TASK DETAILS:
Using the records below, quote only the span that opens with the line containing "(w.immF 2 0 = 0" and closes with the line containing "(w.immF 2 0 = 2", exactly and inclusively.

[Collected data]
- - - -

-- ==== Sys2Proof/Certificates/Slice0/Obligations.lean ====
section
/-!
DEFINITION. The statements for the provers. Each says in its docstring which rule of the spec it formalises; RunsTo c s P says that
the command c runs from s to a next state that has P.
-/

open Sys2Proof Sys2Proof.Machine

/-- What a step does with a waiting command: the model's own queue, assumption 1. -/
def Obligations.StepRunsFront : Prop :=
  ∀ (c : Instr) (r : List Instr) (s : State), s.pending = c :: r → step s = exec c { s with pending := r }

/-- The queue holds commands from outside only (assumption 1): no engine of the module sends one to itself. -/
def Obligations.CommandsTakeOneTurn : Prop :=
  ∀ s t : State, step s = .next t → t.pending = s.pending.tail

/-- The invariant of StepKeepsSound holds at reset. -/
def Obligations.ResetIsSound : Prop :=
  State.reset.Sound ∧ State.reset.pending = []

/-- Equal contents stay equal data, and no list outgrows the size that the spec gives it (R598, R603, R667, R670). -/
def Obligations.StepKeepsSound : Prop :=
  ∀ s t : State, s.Sound → step s = .next t → t.Sound

/-- Nothing that a tile, a mesh, a frame, a stream, an engine or a sensor does reaches what the security die and the management controller guard. -/
def Obligations.GuardedStateIsIsolated : Prop :=
  (∀ (c : Instr) (s t : State), touchesGuarded c = false → exec c s = .next t → t.guarded = s.guarded) ∧
  ∀ s t : State, s.pending = [] → step s = .next t → t.guarded = s.guarded

/-- The spec gives every command an effect, or says that it changes nothing: no command of this block stops it. -/
def Obligations.EveryCommandRuns : Prop :=
  (∀ (c : Instr) (s : State), Completes c s) ∧ ∀ s : State, ∃ t, step s = .next t

/-- R111: each task fires at most one ready instruction, the one in its lowest-numbered slot. -/
def Obligations.AtMostOneInstructionIsReadyToFire : Prop :=
  ∀ (a : TileAddr) (task : Fin 4) (i j : Fin 128) (o q : Nat) (s : State),
    s.canFire a task i o = true →
    (∀ other : Fin 4, s.canFire a other j q = true → opClass q = opClass o → other = task) ∧
    (s.canFire a task j q = true →
      i = j ∧ o = q ∧ (s.taskOf a task).slotBase ≤ i ∧ i < (s.taskOf a task).slotBase + (s.taskOf a task).slotCount ∧
      (s.taskOf a task).state = .running ∧
      ∀ k, (s.taskOf a task).slotBase ≤ k → k < i → (s.tile a).ready task k = false)

/-- R110, R111: only the lowest-numbered ready slot of a RUNNING task fires. -/
def Obligations.NothingFiresUnready : Prop :=
  ∀ (a : TileAddr) (task : Fin 4) (slot : Fin 128) (s : State),
    ∀ x ∈ ([(.opNop a task slot, 0x00), (.opMovi a task slot, 0x01), (.opMov a task slot, 0x02), (.opAdd a task slot, 0x03),
      (.opAddi a task slot, 0x04), (.opSub a task slot, 0x05), (.opAnd a task slot, 0x06), (.opOr a task slot, 0x07),
      (.opXor a task slot, 0x08), (.opShl a task slot, 0x09), (.opShr a task slot, 0x0A), (.opMul a task slot, 0x0B),
      (.opCmp a task slot, 0x0C), (.opTokr a task slot, 0x10), (.opEnqc a task slot, 0x11), (.opEnqd a task slot, 0x12),
      (.opFwd a task slot, 0x13), (.opRdq a task slot, 0x18), (.opWrt a task slot, 0x19), (.opLdn a task slot, 0x1A),
      (.opStn a task slot, 0x1B), (.opMma a task slot, 0x20), (.opAclr a task slot, 0x21), (.opEmit a task slot, 0x22),
      (.opVunp a task slot, 0x28), (.opVpack a task slot, 0x29), (.opVfma a task slot, 0x2A), (.opVadd a task slot, 0x2B),
      (.opVmul a task slot, 0x2C), (.opVmax a task slot, 0x2D), (.opVmin a task slot, 0x2E), (.opVbcast a task slot, 0x2F),
      (.opVred a task slot, 0x30), (.opVtab a task slot, 0x31), (.opVtabd a task slot, 0x32), (.opVmask a task slot, 0x33),
      (.opVsel a task slot, 0x34), (.opVqmx a task slot, 0x35), (.opVexact a task slot, 0x36), (.opMsig a task slot, 0x38),
      (.opMsigWatch a task slot, 0x38), (.opBarr a task slot, 0x39), (.opHalt a task slot, 0x3F)] : List (Instr × Nat)),
      s.canFire a task slot x.2 = false → exec x.1 s = .next s

/-- R116, the rows MOVI to MUL; R109 and R112 give what else a firing does. -/
def Obligations.ScalarInstructionsWriteTheirResult : Prop :=
  ∀ (a : TileAddr) (task : Fin 4) (slot : Fin 128) (s : State),
    let w := s.slotOp a slot
    let x := (s.taskOf a task).reg w.src1
    let y := (s.taskOf a task).reg w.src2
    (s.canFire a task slot 0x01 = true →
      RunsTo (.opMovi a task slot) s (Wrote a task s w.dst (w.simm))) ∧
    (s.canFire a task slot 0x02 = true →
      RunsTo (.opMov a task slot) s (Wrote a task s w.dst (x))) ∧
    (s.canFire a task slot 0x03 = true →
      RunsTo (.opAdd a task slot) s (Wrote a task s w.dst (BitVec.ofNat 32 (x.toNat + y.toNat)))) ∧
    (s.canFire a task slot 0x04 = true →
      RunsTo (.opAddi a task slot) s (Wrote a task s w.dst (BitVec.ofInt 32 (x.toNat + natSigned 20 w.imm)))) ∧
    (s.canFire a task slot 0x05 = true →
      RunsTo (.opSub a task slot) s (Wrote a task s w.dst (BitVec.ofInt 32 ((x.toNat : Int) - y.toNat)))) ∧
    (s.canFire a task slot 0x06 = true →
      RunsTo (.opAnd a task slot) s (Wrote a task s w.dst (x &&& y))) ∧
    (s.canFire a task slot 0x07 = true →
      RunsTo (.opOr a task slot) s (Wrote a task s w.dst (x ||| y))) ∧
    (s.canFire a task slot 0x08 = true →
      RunsTo (.opXor a task slot) s (Wrote a task s w.dst (x ^^^ y))) ∧
    (s.canFire a task slot 0x09 = true →
      RunsTo (.opShl a task slot) s (Wrote a task s w.dst (BitVec.ofNat 32 (x.toNat * 2 ^ w.immF 4 0)))) ∧
    (s.canFire a task slot 0x0A = true →
      RunsTo (.opShr a task slot) s (Wrote a task s w.dst (BitVec.ofNat 32 (x.toNat / 2 ^ w.immF 4 0)))) ∧
    (s.canFire a task slot 0x0B = true →
      RunsTo (.opMul a task slot) s (Wrote a task s w.dst (BitVec.ofNat 32 (x.toNat * y.toNat))))

/-- R109, R112 and the reset of R114, shown on NOP, for which R116 says: DEQA, DEQB, POP and COP act. -/
def Obligations.FiringTakesHeadsAndUpdates : Prop :=
  ∀ (a : TileAddr) (task : Fin 4) (slot : Fin 128) (s : State),
    let w := s.slotOp a slot
    let c := s.taskOf a task
    s.canFire a task slot 0x00 = true →
      RunsTo (.opNop a task slot) s (fun t =>
        FiringFrame a task s t ∧ (∀ n, (t.taskOf a task).reg n = c.reg n) ∧
        (∀ n, n < 8 → (t.tile a).dqOf n = ((s.tile a).dqOf n).drop (w.takes n)) ∧
        (w.cop ≠ 1 → ∀ n, n < 4 → (t.tile a).cqOf n = ((s.tile a).cqOf n).drop (w.takes (8 + n))) ∧
        (w.cop ≠ 1 → ∀ n, (t.tile a).oqOf n = (s.tile a).oqOf n) ∧
        (∀ n, n < 8 → n ≠ w.pidx → (t.taskOf a task).p.getLsbD n = c.p.getLsbD n) ∧
        (w.pop = 0 → (t.taskOf a task).p = c.p) ∧
        (w.pop = 2 → (t.taskOf a task).p.getLsbD w.pidx = true) ∧
        (w.pop = 3 → (t.taskOf a task).p.getLsbD w.pidx = false) ∧
        (w.cop = 0 → ∀ n, (t.taskOf a task).ctr n = c.ctr n ∧ (t.taskOf a task).cdone = c.cdone) ∧
        (w.cop = 2 → (t.taskOf a task).ctr w.cidx = 0 ∧ (t.taskOf a task).cdone.getLsbD w.cidx = false ∧
          ∀ n, n ≠ w.cidx → (t.taskOf a task).ctr n = c.ctr n ∧
            (n < 8 → (t.taskOf a task).cdone.getLsbD n = c.cdone.getLsbD n)))

/-- R114: step(c), with the token kinds of R90 (0 NEXT, 1 LAST). -/
def Obligations.CountersStepAsDefined : Prop :=
  ∀ (a : TileAddr) (task : Fin 4) (slot : Fin 128) (s : State),
    let w := s.slotOp a slot
    let c := s.taskOf a task
    let n := w.cidx
    let k := c.cfg n
    let tok (kind : BitVec 4) : CtlTok := { kind := kind, value := BitVec.ofNat 8 n, epoch := (s.tile a).epoch }
    let joined (t : State) (x : CtlTok) : Prop :=
      (k.tokq.toNat < 8 → (t.tile a).oqOf k.tokq.toNat = (s.tile a).oqOf k.tokq.toNat ++ [.ctl x]) ∧
      (8 ≤ k.tokq.toNat → k.tokq.toNat < 12 →
        (t.tile a).cqOf (k.tokq.toNat - 8) = ((s.tile a).cqOf (k.tokq.toNat - 8)).drop (w.takes k.tokq.toNat) ++ [x])
    s.canFire a task slot 0x00 = true → w.cop = 1 →
      (c.ctr n + 1 ≠ k.limit → RunsTo (.opNop a task slot) s (fun t =>
        (t.taskOf a task).ctr n = c.ctr n + 1 ∧ (t.taskOf a task).cdone.getLsbD n = false ∧
        (∀ m, m ≠ n → (t.taskOf a task).ctr m = c.ctr m) ∧
        (∀ m, m < 8 → m ≠ n → (t.taskOf a task).cdone.getLsbD m = c.cdone.getLsbD m) ∧
        (k.tokmode = 2 → joined t (tok 0)))) ∧
      (c.ctr n + 1 = k.limit → k.chain = false → RunsTo (.opNop a task slot) s (fun t =>
        (t.taskOf a task).ctr n = 0 ∧ (t.taskOf a task).cdone.getLsbD n = true ∧
        (∀ m, m ≠ n → (t.taskOf a task).ctr m = c.ctr m) ∧
        (∀ m, m < 8 → m ≠ n → (t.taskOf a task).cdone.getLsbD m = c.cdone.getLsbD m) ∧
        (k.tokmode ≠ 0 → joined t (tok 1)))) ∧
      (c.ctr n + 1 = k.limit → k.chain = true → n < 7 → c.ctr (n + 1) + 1 ≠ (c.cfg (n + 1)).limit →
        RunsTo (.opNop a task slot) s (fun t =>
          (t.taskOf a task).ctr n = 0 ∧ (t.taskOf a task).cdone.getLsbD n = true ∧
          (t.taskOf a task).ctr (n + 1) = c.ctr (n + 1) + 1 ∧ (t.taskOf a task).cdone.getLsbD (n + 1) = false ∧
          ∀ m, m ≠ n → m ≠ n + 1 → (t.taskOf a task).ctr m = c.ctr m))

/-- R116, the row CMP, with the predicate update of R109 and R115. -/
def Obligations.CompareSetsThePredicate : Prop :=
  ∀ (a : TileAddr) (task : Fin 4) (slot : Fin 128) (s : State),
    let w := s.slotOp a slot
    let c := s.taskOf a task
    let x := c.reg w.src1
    let y := c.reg w.src2
    let nan (v : W32) : Prop := wbits v 30 23 = 255 ∧ wbits v 22 0 ≠ 0
    s.canFire a task slot 0x0C = true →
      RunsTo (.opCmp a task slot) s (fun t =>
        FiringFrame a task s t ∧ (∀ n, (t.taskOf a task).reg n = c.reg n) ∧
        (∀ n, n < 8 → n ≠ w.pidx → (t.taskOf a task).p.getLsbD n = c.p.getLsbD n) ∧
        (w.pop = 1 → ∀ r : Bool, (t.taskOf a task).p.getLsbD w.pidx = r →
          (w.immF 2 0 = 0 → (r = true ↔ x = y)) ∧ (w.immF 2 0 = 1 → (r = true ↔ x ≠ y)) ∧
          (w.immF 2 0 = 2 → (r = true ↔ x.toInt < y.toInt)) ∧ (w.immF 2 0 = 3 → (r = true ↔ y.toInt ≤ x.toInt)) ∧
          (w.immF 2 0 = 4 → (r = true ↔ x.toNat < y.toNat)) ∧ (w.immF 2 0 = 5 → (r = true ↔ y.toNat ≤ x.toNat)) ∧
          (6 ≤ w.immF 2 0 → nan x ∨ nan y → r = false)))

/-- R116, the rows TOKR, ENQC, ENQD, FWD and HALT; R90 gives the 16 bits of a control token, R103 the epoch of a new token. -/
def Obligations.QueueInstructionsMoveTokens : Prop :=
  ∀ (a : TileAddr) (task : Fin 4) (slot : Fin 128) (s : State),
    let w := s.slotOp a slot
    let c := s.taskOf a task
    let b := s.tile a
    let kept (t : State) : Prop := FiringFrame a task s t ∧ ∀ n, (t.taskOf a task).reg n = c.reg n
    (s.canFire a task slot 0x10 = true →
      (∀ d, b.headData w.qa = some d → RunsTo (.opTokr a task slot) s
        (Wrote a task s w.dst (BitVec.ofNat 32 (d.payload.toNat / 2 ^ (32 * w.immF 2 0) % 2 ^ 32)))) ∧
      (∀ x, b.headCtl w.qa = some x → RunsTo (.opTokr a task slot) s
        (Wrote a task s w.dst (BitVec.ofNat 32 (x.kind.toNat + 2 ^ 4 * x.value.toNat + 2 ^ 12 * x.epoch.toNat))))) ∧
    (s.canFire a task slot 0x11 = true → RunsTo (.opEnqc a task slot) s (fun t => kept t ∧
      JoinedCtl a (w.immF 15 12)
        { kind := BitVec.ofNat 4 (w.immF 3 0), value := BitVec.ofNat 8 (w.immF 11 4), epoch := b.epoch } (s.fired a task slot) t)) ∧
    (s.canFire a task slot 0x12 = true → RunsTo (.opEnqd a task slot) s (fun t => kept t ∧
      ∃ d : DataTok, JoinedData a (w.immF 7 4) d (s.fired a task slot) t ∧ d.scales = 0 ∧ d.fmt.toNat = w.immF 3 0 ∧
        d.saxis = false ∧ d.epoch = b.epoch ∧
        ∀ i, i < 8 → d.payload.toNat / 2 ^ (32 * i) % 2 ^ 32 = (c.reg (w.dst + i)).toNat)) ∧
    (s.canFire a task slot 0x13 = true →
      (∀ d, b.headData w.qa = some d → RunsTo (.opFwd a task slot) s (fun t => kept t ∧
        JoinedData a (w.immF 3 0) d (s.fired a task slot) t)) ∧
      (∀ x, b.headCtl w.qa = some x → RunsTo (.opFwd a task slot) s (fun t => kept t ∧
        JoinedCtl a (w.immF 3 0) x (s.fired a task slot) t))) ∧
    (s.canFire a task slot 0x3F = true → RunsTo (.opHalt a task slot) s (fun t =>
      OnlyTile a s t ∧ (t.taskOf a task).state = .done ∧ (∀ n, (t.taskOf a task).reg n = c.reg n) ∧
      ∀ k, k ≠ task.val → t.taskOf a k = s.taskOf a k))

/-- R116, the rows LDN and RDQ; R157 gives the window, R160 the narrow word, R165 and R166 the read engine in mode PLAIN. -/
def Obligations.MemoryReadsDeliverBankBytes : Prop :=
  ∀ (a : TileAddr) (task : Fin 4) (slot : Fin 128) (s : State),
    let w := s.slotOp a slot
    let c := s.taskOf a task
    let b := s.tile a
    (let deep := w.immF 0 0 == 1
     let off := c.bankOff deep (narrowAddr c w)
     s.canFire a task slot 0x1A = true → narrowAddr c w + 4 ≤ 32 * c.limit deep → segFault b false [(deep, off)] = false →
      b.rowClean deep (off / 32) →
      RunsTo (.opLdn a task slot) s (fun t =>
        ((t.taskOf a task).reg w.dst).toNat = (b.byte deep off).toNat + 2 ^ 8 * (b.byte deep (off + 1)).toNat +
          2 ^ 16 * (b.byte deep (off + 2)).toNat + 2 ^ 24 * (b.byte deep (off + 3)).toNat ∧
        (∀ n, n ≠ w.dst → (t.taskOf a task).reg n = c.reg n) ∧ TileFiring task b (t.tile a) ∧
        TileAndRegs a (bankCounters a.fld) s t)) ∧
    (let deep := w.immF 2 2 == 1
     let n := w.immF 10 3
     s.canFire a task slot 0x18 = true → (w.immF 1 0 = 1 → n % 2 = 0) → rdqFault c w = none →
      segFault b false ((List.range n).flatMap (fun k => tokenBytes c w k)) = false →
      (∀ k, k < n → ∀ u ∈ tokenBytes c w k, b.rowClean u.1 (u.2 / 32)) →
      RunsTo (.opRdq a task slot) s (fun t =>
        (∀ d o, (t.tile a).byte d o = b.byte d o) ∧ (∀ r, (t.taskOf a task).reg r = c.reg r) ∧
        TileAndRegs a (bankCounters a.fld) s t ∧
        (0 < n → ∃ toks : List DataTok,
          (t.tile a).reads = b.reads ++ [{ task := task, dq := w.immF 17 15, deep := deep, toks := toks }] ∧
          toks.length = n ∧
          ∀ k, k < n → ∃ d, toks[k]? = some d ∧ d.epoch = b.epoch ∧ d.fmt.toNat = w.immF 14 11 ∧
            (w.immF 1 0 = 0 → ∀ i, i < 32 → (i < 24 ∨ (w.immF 14 11 ≠ 7 ∧ w.immF 14 11 ≠ 8)) →
              d.payload.toNat / 2 ^ (8 * i) % 2 ^ 8 =
                (b.byte deep (c.bankOff deep ((c.reg w.src1).toNat + 32 * k + i))).toNat))))

/-- R116, the rows WRT and STN; R157 gives the window, R164 the scale bytes, R175 the gather buffer. -/
def Obligations.MemoryWritesStoreTheirBytes : Prop :=
  ∀ (a : TileAddr) (task : Fin 4) (slot : Fin 128) (s : State),
    let w := s.slotOp a slot
    let c := s.taskOf a task
    let b := s.tile a
    let deep := w.immF 0 0 == 1
    (let off := c.bankOff deep (narrowAddr c w)
     let lo := off % 32
     s.canFire a task slot 0x1B = true → narrowAddr c w + 4 ≤ 32 * c.limit deep → segFault b true [(deep, off)] = false →
      b.gather.length < 8 → (∀ e ∈ b.gather, ¬ (e.deep = deep ∧ e.row = off / 32)) →
      RunsTo (.opStn a task slot) s (fun t =>
        (∃ e : GatherEnt, (t.tile a).gather = b.gather ++ [e] ∧ e.deep = deep ∧ e.row = off / 32 ∧
          (∀ i, i < 32 → e.mask.getLsbD i = decide (lo ≤ i ∧ i < lo + 4)) ∧
          wbits e.data (8 * lo + 31) (8 * lo) = (c.reg w.src2).toNat) ∧
        (∀ d o, (t.tile a).byte d o = b.byte d o) ∧ (∀ n, (t.taskOf a task).reg n = c.reg n) ∧ OnlyTile a s t)) ∧
    (∀ h, b.headData w.qa = some h →
     let x := (c.reg w.src1).toNat
     let off := c.bankOff deep x
     let sw := c.scaleWin (w.immF 2 2 == 1)
     let sb := wbits sw 0 0 == 1
     let sc := if w.immF 1 1 == 1 then
       (wrtScales x h).filterMap (fun e => (scaleAddr sw h.fmt.toNat e.1).map (fun y => (c.bankOff sb y, e.2))) else []
     s.canFire a task slot 0x19 = true → wrtFault c w h = none →
      segFault b true ((List.range 32).map (fun i => (deep, c.bankOff deep (x + i))) ++ sc.map (fun e => (sb, e.1))) = false →
      b.rowClean deep (off / 32) → (∀ e ∈ sc, b.rowClean sb (e.1 / 32)) →
      RunsTo (.opWrt a task slot) s (fun t =>
        (∀ d o, ((t.tile a).byte d o).toNat = (sc.foldl (fun v e => if d = sb ∧ o = e.1 then e.2.toNat else v)
          (if d = deep ∧ off ≤ o ∧ o < off + 32 then h.payload.toNat / 2 ^ (8 * (o - off)) % 2 ^ 8 else (b.byte d o).toNat))) ∧
        (∀ n, (t.taskOf a task).reg n = c.reg n) ∧ TileAndRegs a (bankCounters a.fld) s t))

- - - -

TASK RESULT:
          (w.immF 2 0 = 0 → (r = true ↔ x = y)) ∧ (w.immF 2 0 = 1 → (r = true ↔ x ≠ y)) ∧
          (w.immF 2 0 = 2 → (r = true ↔ x.toInt < y.toInt)) ∧ (w.immF 2 0 = 3 → (r = true ↔ y.toInt ≤ x.toInt)) ∧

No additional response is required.